A GitHub repository accompanying a "Dissecting CLIP: Decomposition with a Schur Complement-based Approach" paper
To compute SCE score presented in the paper, initialize SCE with the following:
from SCE.metric.SCE import SCE_Evaluator
from SCE.datasets.ImageFilesDataset import ImageFilesDataset
sigma = 3.5
fe = 'clip'
result_name = 'your_result_name'
img_pth = 'path_to_images'
text_pth = 'path_to_text.txt'
with open(text_pth, 'r') as f:
prompts = f.readlines()
image_dataset = ImageFilesDataset(img_pth, name=result_name, extension='PNG')
SCE = SCE_Evaluator(logger_path='./logs', batchsize=64, sigma=sigma, eta=0, num_samples=num_samples, result_name=result_name, rff_dim=2500, save_visuals_path=f'visuals_{result_name}')
SCE.set_schur_feature_extractor(fe, save_path='./save')
In this snippet, parameter sigma controls the bandwidth of the Gaussian Kernel and fe allows to choose a specific feature extractor. In this repository we provide an implementation for CLIP, but other feature extractors may be used. We note that to access T2I and I2T evaluations, the feature extractor should support encoding of both text and image domains.
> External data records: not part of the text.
@[simp] theorem State.setStarts_phase (s : State) (ph : Phase) :
    (s.setStarts ph).phase = s.phase := by
  unfold State.setStarts
  repeat' split
  all_goals simp

@[simp] theorem State.setStarts_pausePending (s : State) (ph : Phase) :
    (s.setStarts ph).pausePending = s.pausePending := by
  unfold State.setStarts
  repeat' split
  all_goals simp

@[simp] theorem State.setStarts_plan (s : State) (ph : Phase) :
    (s.setStarts ph).plan = s.plan := by
  unfold State.setStarts
  repeat' split
  all_goals simp

@[simp] theorem State.setStarts_ref (s : State) (ph : Phase) :
    (s.setStarts ph).ref = s.ref := by
  unfold State.setStarts
  repeat' split
  all_goals simp

@[simp] theorem State.setStarts_holdCount (s : State) (ph : Phase) :
    (s.setStarts ph).holdCount = s.holdCount := by
  unfold State.setStarts
  repeat' split
  all_goals simp

@[simp] theorem State.setStarts_outCount (s : State) (ph : Phase) :
    (s.setStarts ph).outCount = s.outCount := by
  unfold State.setStarts
  repeat' split
  all_goals simp

@[simp] theorem State.setStarts_spread (s : State) (ph : Phase) :
    (s.setStarts ph).spread = s.spread := by
  unfold State.setStarts
  repeat' split
  all_goals simp

@[simp] theorem State.setStarts_limits (s : State) (ph : Phase) :
    (s.setStarts ph).limits = s.limits := by
  unfold State.setStarts
  repeat' split
  all_goals simp

@[simp] theorem State.setStarts_stop (s : State) (ph : Phase) :
    (s.setStarts ph).stop = s.stop := by
  unfold State.setStarts
  repeat' split
  all_goals simp

@[simp] theorem State.setStarts_notices (s : State) (ph : Phase) :
    (s.setStarts ph).notices = s.notices := by
  unfold State.setStarts
  repeat' split
  all_goals simp

@[simp] theorem State.setStarts_watches (s : State) (ph : Phase) :
    (s.setStarts ph).watches = s.watches := by
  unfold State.setStarts
  repeat' split
  all_goals simp

@[simp] theorem State.setStarts_lastCreep (s : State) (ph : Phase) :
    (s.setStarts ph).lastCreep = s.lastCreep := by
  unfold State.setStarts
  repeat' split
  all_goals simp

@[simp] theorem State.setStarts_lastEcho (s : State) (ph : Phase) :
    (s.setStarts ph).lastEcho = s.lastEcho := by
  unfold State.setStarts
  repeat' split
  all_goals simp

@[simp] theorem State.setStarts_retention (s : State) (ph : Phase) :
    (s.setStarts ph).retention = s.retention := by
  unfold State.setStarts
  repeat' split
  all_goals simp

@[simp] theorem State.setStarts_pending (s : State) (ph : Phase) :
    (s.setStarts ph).pending = s.pending := by
  unfold State.setStarts
  repeat' split
  all_goals simp

@[simp] theorem State.setStarts_fresh (s : State) (ph : Phase) :
    (s.setStarts ph).fresh = s.fresh := by
  unfold State.setStarts
  repeat' split
  all_goals simp

/-! `State.haltMotion` changes only: cols, pausePending, ref. -/

@[simp] theorem State.haltMotion_power (s : State) (ph : Phase) :
    (s.haltMotion ph).power = s.power := rfl

@[simp] theorem State.haltMotion_baud (s : State) (ph : Phase) :
    (s.haltMotion ph).baud = s.baud := rfl

@[simp] theorem State.haltMotion_ports (s : State) (ph : Phase) :
    (s.haltMotion ph).ports = s.ports := rfl

@[simp] theorem State.haltMotion_holder (s : State) (ph : Phase) :
    (s.haltMotion ph).holder = s.holder := rfl

@[simp] theorem State.haltMotion_lapse (s : State) (ph : Phase) :
    (s.haltMotion ph).lapse = s.lapse := rfl

@[simp] theorem State.haltMotion_roster (s : State) (ph : Phase) :
    (s.haltMotion ph).roster = s.roster := rfl

@[simp] theorem State.haltMotion_segs (s : State) (ph : Phase) :
    (s.haltMotion ph).segs = s.segs := rfl

@[simp] theorem State.haltMotion_starts (s : State) (ph : Phase) :
    (s.haltMotion ph).starts = s.starts := rfl

@[simp] theorem State.haltMotion_phase (s : State) (ph : Phase) :
    (s.haltMotion ph).phase = s.phase := rfl

@[simp] theorem State.haltMotion_plan (s : State) (ph : Phase) :
    (s.haltMotion ph).plan = s.plan := rfl

@[simp] theorem State.haltMotion_holdCount (s : State) (ph : Phase) :
    (s.haltMotion ph).holdCount = s.holdCount := rfl

@[simp] theorem State.haltMotion_outCount (s : State) (ph : Phase) :
    (s.haltMotion ph).outCount = s.outCount := rfl

@[simp] theorem State.haltMotion_spread (s : State) (ph : Phase) :
    (s.haltMotion ph).spread = s.spread := rfl

@[simp] theorem State.haltMotion_limits (s : State) (ph : Phase) :
    (s.haltMotion ph).limits = s.limits := rfl

@[simp] theorem State.haltMotion_stop (s : State) (ph : Phase) :
    (s.haltMotion ph).stop = s.stop := rfl

@[simp] theorem State.haltMotion_notices (s : State) (ph : Phase) :
    (s.haltMotion ph).notices = s.notices := rfl

@[simp] theorem State.haltMotion_watches (s : State) (ph : Phase) :
    (s.haltMotion ph).watches = s.watches := rfl

@[simp] theorem State.haltMotion_lastCreep (s : State) (ph : Phase) :
    (s.haltMotion ph).lastCreep = s.lastCreep := rfl

@[simp] theorem State.haltMotion_lastEcho (s : State) (ph : Phase) :
    (s.haltMotion ph).lastEcho = s.lastEcho := rfl

@[simp] theorem State.haltMotion_retention (s : State) (ph : Phase) :
    (s.haltMotion ph).retention = s.retention := rfl

@[simp] theorem State.haltMotion_pending (s : State) (ph : Phase) :
    (s.haltMotion ph).pending = s.pending := rfl

@[simp] theorem State.haltMotion_fresh (s : State) (ph : Phase) :
    (s.haltMotion ph).fresh = s.fresh := rfl

/-! `State.applyPolling` changes only: segs, cols. -/

@[simp] theorem State.applyPolling_power (s : State) :
    s.applyPolling.power = s.power := by
  unfold State.applyPolling
  split <;> simp

@[simp] theorem State.applyPolling_baud (s : State) :
    s.applyPolling.baud = s.baud := by
  unfold State.applyPolling
  split <;> simp

@[simp] theorem State.applyPolling_ports (s : State) :
    s.applyPolling.ports = s.ports := by
  unfold State.applyPolling
  split <;> simp

@[simp] theorem State.applyPolling_holder (s : State) :
    s.applyPolling.holder = s.holder := by
  unfold State.applyPolling
  split <;> simp

@[simp] theorem State.applyPolling_lapse (s : State) :
    s.applyPolling.lapse = s.lapse := by
  unfold State.applyPolling
  split <;> simp

@[simp] theorem State.applyPolling_roster (s : State) :
    s.applyPolling.roster = s.roster := by
  unfold State.applyPolling
  split <;> simp

@[simp] theorem State.applyPolling_starts (s : State) :
    s.applyPolling.starts = s.starts := by
  unfold State.applyPolling
  split <;> simp

@[simp] theorem State.applyPolling_phase (s : State) :
    s.applyPolling.phase = s.phase := by
  unfold State.applyPolling
  split <;> simp

@[simp] theorem State.applyPolling_pausePending (s : State) :
    s.applyPolling.pausePending = s.pausePending := by
  unfold State.applyPolling
  split <;> simp

@[simp] theorem State.applyPolling_plan (s : State) :
    s.applyPolling.plan = s.plan := by
  unfold State.applyPolling
  split <;> simp

@[simp] theorem State.applyPolling_ref (s : State) :
    s.applyPolling.ref = s.ref := by
  unfold State.applyPolling
  split <;> simp

@[simp] theorem State.applyPolling_holdCount (s : State) :
    s.applyPolling.holdCount = s.holdCount := by
  unfold State.applyPolling
  split <;> simp

@[simp] theorem State.applyPolling_outCount (s : State) :
    s.applyPolling.outCount = s.outCount := by
  unfold State.applyPolling
  split <;> simp

@[simp] theorem State.applyPolling_spread (s : State) :
    s.applyPolling.spread = s.spread := by
  unfold State.applyPolling
  split <;> simp

@[simp] theorem State.applyPolling_limits (s : State) :
    s.applyPolling.limits = s.limits := by
  unfold State.applyPolling
  split <;> simp

@[simp] theorem State.applyPolling_stop (s : State) :
    s.applyPolling.stop = s.stop := by
  unfold State.applyPolling
  split <;> simp

@[simp] theorem State.applyPolling_notices (s : State) :
    s.applyPolling.notices = s.notices := by
  unfold State.applyPolling
  split <;> simp

@[simp] theorem State.applyPolling_watches (s : State) :
    s.applyPolling.watches = s.watches := by
  unfold State.applyPolling
  split <;> simp

@[simp] theorem State.applyPolling_lastCreep (s : State) :
    s.applyPolling.lastCreep = s.lastCreep := by
  unfold State.applyPolling
  split <;> simp

@[simp] theorem State.applyPolling_lastEcho (s : State) :
    s.applyPolling.lastEcho = s.lastEcho := by
  unfold State.applyPolling
  split <;> simp

@[simp] theorem State.applyPolling_retention (s : State) :
    s.applyPolling.retention = s.retention := by
  unfold State.applyPolling
  split <;> simp

@[simp] theorem State.applyPolling_pending (s : State) :
    s.applyPolling.pending = s.pending := by
  unfold State.applyPolling
  split <;> simp

@[simp] theorem State.applyPolling_fresh (s : State) :
    s.applyPolling.fresh = s.fresh := by
  unfold State.applyPolling
  split <;> simp

/-! `State.raiseEchoDone` changes only: notices, lastEcho. -/

@[simp] theorem State.raiseEchoDone_power (s : State) (g : SegId) :
    (s.raiseEchoDone g).power = s.power := rfl

@[simp] theorem State.raiseEchoDone_baud (s : State) (g : SegId) :
    (s.raiseEchoDone g).baud = s.baud := rfl

@[simp] theorem State.raiseEchoDone_ports (s : State) (g : SegId) :
    (s.raiseEchoDone g).ports = s.ports := rfl

@[simp] theorem State.raiseEchoDone_holder (s : State) (g : SegId) :
    (s.raiseEchoDone g).holder = s.holder := rfl

@[simp] theorem State.raiseEchoDone_lapse (s : State) (g : SegId) :
    (s.raiseEchoDone g).lapse = s.lapse := rfl

@[simp] theorem State.raiseEchoDone_roster (s : State) (g : SegId) :
    (s.raiseEchoDone g).roster = s.roster := rfl

@[simp] theorem State.raiseEchoDone_segs (s : State) (g : SegId) :
    (s.raiseEchoDone g).segs = s.segs := rfl
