-- ==== Sys2Proof/Laws/Access.lean ====
section
/-! SUPPORT. What an accessor reads after each named update: a port, a segment, a drop, a column, a roster view and a limit. -/

namespace Sys2Proof.Machine

/-! ### Ports, notices and watches -/

theorem State.port_modPort (s : State) (q q' : PortId) (f : Port → Port) :
    (s.modPort q f).port q' = if q' = q then f (s.port q') else s.port q' :=
  s.ports.get_modify q q' f

@[simp] theorem State.port_modPort_self (s : State) (q : PortId) (f : Port → Port) :
    (s.modPort q f).port q = f (s.port q) :=
  s.ports.get_modify_self q f

theorem State.port_modPort_of_ne (s : State) {q q' : PortId} (f : Port → Port) (h : q' ≠ q) :
    (s.modPort q f).port q' = s.port q' :=
  s.ports.get_modify_of_ne f h

theorem State.notices_modNotices (s : State) (q q' : PortId) (f : NoticeState → NoticeState) :
    (s.modNotices q f).notices.get q' = if q' = q then f (s.notices.get q') else s.notices.get q' :=
  s.notices.get_modify q q' f

theorem State.watches_modWatch (s : State) (q q' : PortId) (f : WatchState → WatchState) :
    (s.modWatch q f).watches.get q' = if q' = q then f (s.watches.get q') else s.watches.get q' :=
  s.watches.get_modify q q' f

@[simp] theorem State.notices_raise (s : State) (c : Category) (q : PortId) :
    (s.raise c).notices.get q = (s.notices.get q).raised c :=
  Table.get_map _ _ _

@[simp] theorem State.watches_testWatches (s : State) (p : Pos) (q : PortId) :
    (s.testWatches p).watches.get q = (s.watches.get q).tested p (s.col p) :=
  Table.get_map _ _ _

/-! ### Segments and drops -/

theorem State.seg_modSeg (s : State) (g g' : SegId) (f : Segment → Segment) :
    (s.modSeg g f).seg g' = if g' = g then f (s.seg g') else s.seg g' :=
  s.segs.get_modify g g' f

@[simp] theorem State.seg_modSeg_self (s : State) (g : SegId) (f : Segment → Segment) :
    (s.modSeg g f).seg g = f (s.seg g) :=
  s.segs.get_modify_self g f

theorem State.seg_modSeg_of_ne (s : State) {g g' : SegId} (f : Segment → Segment) (h : g' ≠ g) :
    (s.modSeg g f).seg g' = s.seg g' :=
  s.segs.get_modify_of_ne f h

@[simp] theorem State.seg_mapSegs (s : State) (f : Segment → Segment) (g : SegId) :
    (s.mapSegs f).seg g = f (s.seg g) :=
  Table.get_map f s.segs g

theorem State.drop_modDrop (s : State) (g g' : SegId) (d d' : DropId) (f : Drop → Drop) :
    (s.modDrop g d f).drop g' d' = if g' = g ∧ d' = d then f (s.drop g' d') else s.drop g' d' := by
  unfold State.modDrop State.drop
  rw [State.seg_modSeg]
  by_cases h : g' = g
  · simp only [h, true_and, if_true]
    exact Table.get_modify _ _ _ _
  · simp [h]

@[simp] theorem State.drop_modDrop_self (s : State) (g : SegId) (d : DropId) (f : Drop → Drop) :
    (s.modDrop g d f).drop g d = f (s.drop g d) := by
  simp [State.drop_modDrop]

/-- An update of a segment that keeps its drops keeps every drop of the part. -/
theorem State.drop_modSeg (s : State) (g g' : SegId) (d : DropId) (f : Segment → Segment)
    (h : (f (s.seg g)).drops = (s.seg g).drops) : (s.modSeg g f).drop g' d = s.drop g' d := by
  unfold State.drop
  rw [State.seg_modSeg]
  split
  · next e => rw [e, h]
  · rfl

/-- An update of all segments that keeps their drops keeps every drop of the part. -/
theorem State.drop_mapSegs (s : State) (g : SegId) (d : DropId) (f : Segment → Segment)
    (h : ∀ sg, (f sg).drops = sg.drops) : (s.mapSegs f).drop g d = s.drop g d := by
  simp [State.drop, h]

/-! ### Columns -/

theorem State.col_modCol (s : State) (p p' : Pos) (f : Column → Column) :
    (s.modCol p f).col p' = if p' = p then f (s.col p') else s.col p' :=
  s.cols.get_modify p p' f

@[simp] theorem State.col_modCol_self (s : State) (p : Pos) (f : Column → Column) :
    (s.modCol p f).col p = f (s.col p) :=
  s.cols.get_modify_self p f

theorem State.col_modCol_of_ne (s : State) {p p' : Pos} (f : Column → Column) (h : p' ≠ p) :
    (s.modCol p f).col p' = s.col p' :=
  s.cols.get_modify_of_ne f h

@[simp] theorem State.col_mapCols (s : State) (f : Column → Column) (p : Pos) :
    (s.mapCols f).col p = f (s.col p) :=
  Table.get_map f s.cols p

/-! ### Reads that depend on some fields alone -/

theorem State.col_congr {s t : State} (h : t.cols = s.cols) (p : Pos) : t.col p = s.col p := by
  simp [State.col, h]

theorem State.seg_congr {s t : State} (h : t.segs = s.segs) (g : SegId) : t.seg g = s.seg g := by
  simp [State.seg, h]

theorem State.drop_congr {s t : State} (h : t.segs = s.segs) (g : SegId) (d : DropId) : t.drop g d = s.drop g d := by
  simp [State.drop, State.seg, h]

theorem State.port_congr {s t : State} (h : t.ports = s.ports) (q : PortId) : t.port q = s.port q := by
  simp [State.port, h]

theorem State.entry_congr {s t : State} (h : t.roster = s.roster) (p : Pos) : t.entry p = s.entry p := by
  simp [State.entry, h]

theorem State.validPos_congr {s t : State} (h : t.roster = s.roster) : t.validPos = s.validPos := by
  funext p
  simp [State.validPos, State.entry_congr h]

theorem State.validPositions_congr {s t : State} (h : t.roster = s.roster) : t.validPositions = s.validPositions := by
  simp [State.validPositions, State.validPos_congr h]

theorem State.mappedAt_congr {s t : State} (h : t.roster = s.roster) : t.mappedAt = s.mappedAt := by
  funext g d
  simp [State.mappedAt, State.entry_congr h]

theorem State.limit_congr {s t : State} (h : t.limits = s.limits) : t.limit = s.limit := by
  funext i
  simp [State.limit, h]

theorem State.mem_validPositions {s : State} {p : Pos} : p ∈ s.validPositions ↔ s.validPos p = true := by
  simp [State.validPositions]

/-- The position that the reverse map gives has an entry that names the pair (R3). -/
theorem State.entry_of_mappedAt {s : State} {g : SegId} {d : DropId} {p : Pos} (h : s.mappedAt g d = some p) :
    ∃ e, s.entry p = some e ∧ e.seg = g ∧ e.drop = d := by
  have := List.find?_some h
  unfold entryNames at this
  split at this
  · next e he => exact ⟨e, he, by simpa using this⟩
  · cases this

theorem entryNames_iff {g : SegId} {d : DropId} {e : Option RosterEntry} :
    entryNames g d e = true ↔ ∃ x, e = some x ∧ x.seg = g ∧ x.drop = d := by
  cases e with
  | none => simp [entryNames]
  | some x => simp [entryNames]

/-- Where no position is mapped to a pair, no entry names it. -/
theorem State.mappedAt_none {s : State} {g : SegId} {d : DropId} (h : s.mappedAt g d = none) (p : Pos) :
    entryNames g d (s.entry p) = false := by
  have := List.find?_eq_none.mp h p (List.mem_finRange p)
  simpa using this

/-- In a roster that names no drop twice, the reverse map of an entry's drop is its position (R3, R5). -/
theorem State.mappedAt_of_entry {s : State} (hr : s.roster.injective = true) {p : Pos} {e : RosterEntry}
    (h : s.entry p = some e) : s.mappedAt e.seg e.drop = some p := by
  cases hm : s.mappedAt e.seg e.drop with
  | none =>
    have := State.mappedAt_none hm p
    rw [h] at this
    simp [entryNames] at this
  | some x =>
    obtain ⟨e', he', h1, h2⟩ := State.entry_of_mappedAt hm
    have := List.all_eq_true.mp hr p (List.mem_finRange p)
    have hp : s.roster.entries.get p = some e := h
    have hx : s.roster.entries.get x = some e' := he'
    simp only [hp] at this
    have := List.all_eq_true.mp this x (List.mem_finRange x)
    simp [hx, entryNames, h1, h2] at this
    rw [this]

end Sys2Proof.Machine
end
To calculate the SCE Score for a paired text-image dataset, use the following function:
# Get SCE Scores
img_generator_diversity, text_prompt_diversity = SCE.sce_score(prompts, image_dataset)
This function returns two components of diversity, decoupled as follows:
- Text Prompt Diversity: Measures the variability originating from the text sources.
- Image Generator Diversity: Measures the variability originating from the image sources.
The script enables clustering of images after applying SCE CLIP embedding correction based on prompts. Use the following function:
# Cluster Results
SCE.rff_schur_clustering_modes_of_dataset(prompts, image_dataset)
Note that top images, number of modes and sensitivity (sigma parameter) are adjustable. The results are stored in location specified in save_visuals_path.
SCE framework allows to remove features and directions from the CLIP embedding using the following functions:
# Initialise images/texts to correct
img_pth_to_correct = 'path_to_correction_images'
text_pth_to_correct = 'path_to_correction_text.txt'
with open(text_pth_to_correct, 'r') as f:
prompts_to_correct = f.readlines()
image_dataset_to_correct = ImageFilesDataset(img_pth_to_correct, name=result_name, extension='PNG')
# Correct embeddings in T2I tasks (remove features from an image given a text description)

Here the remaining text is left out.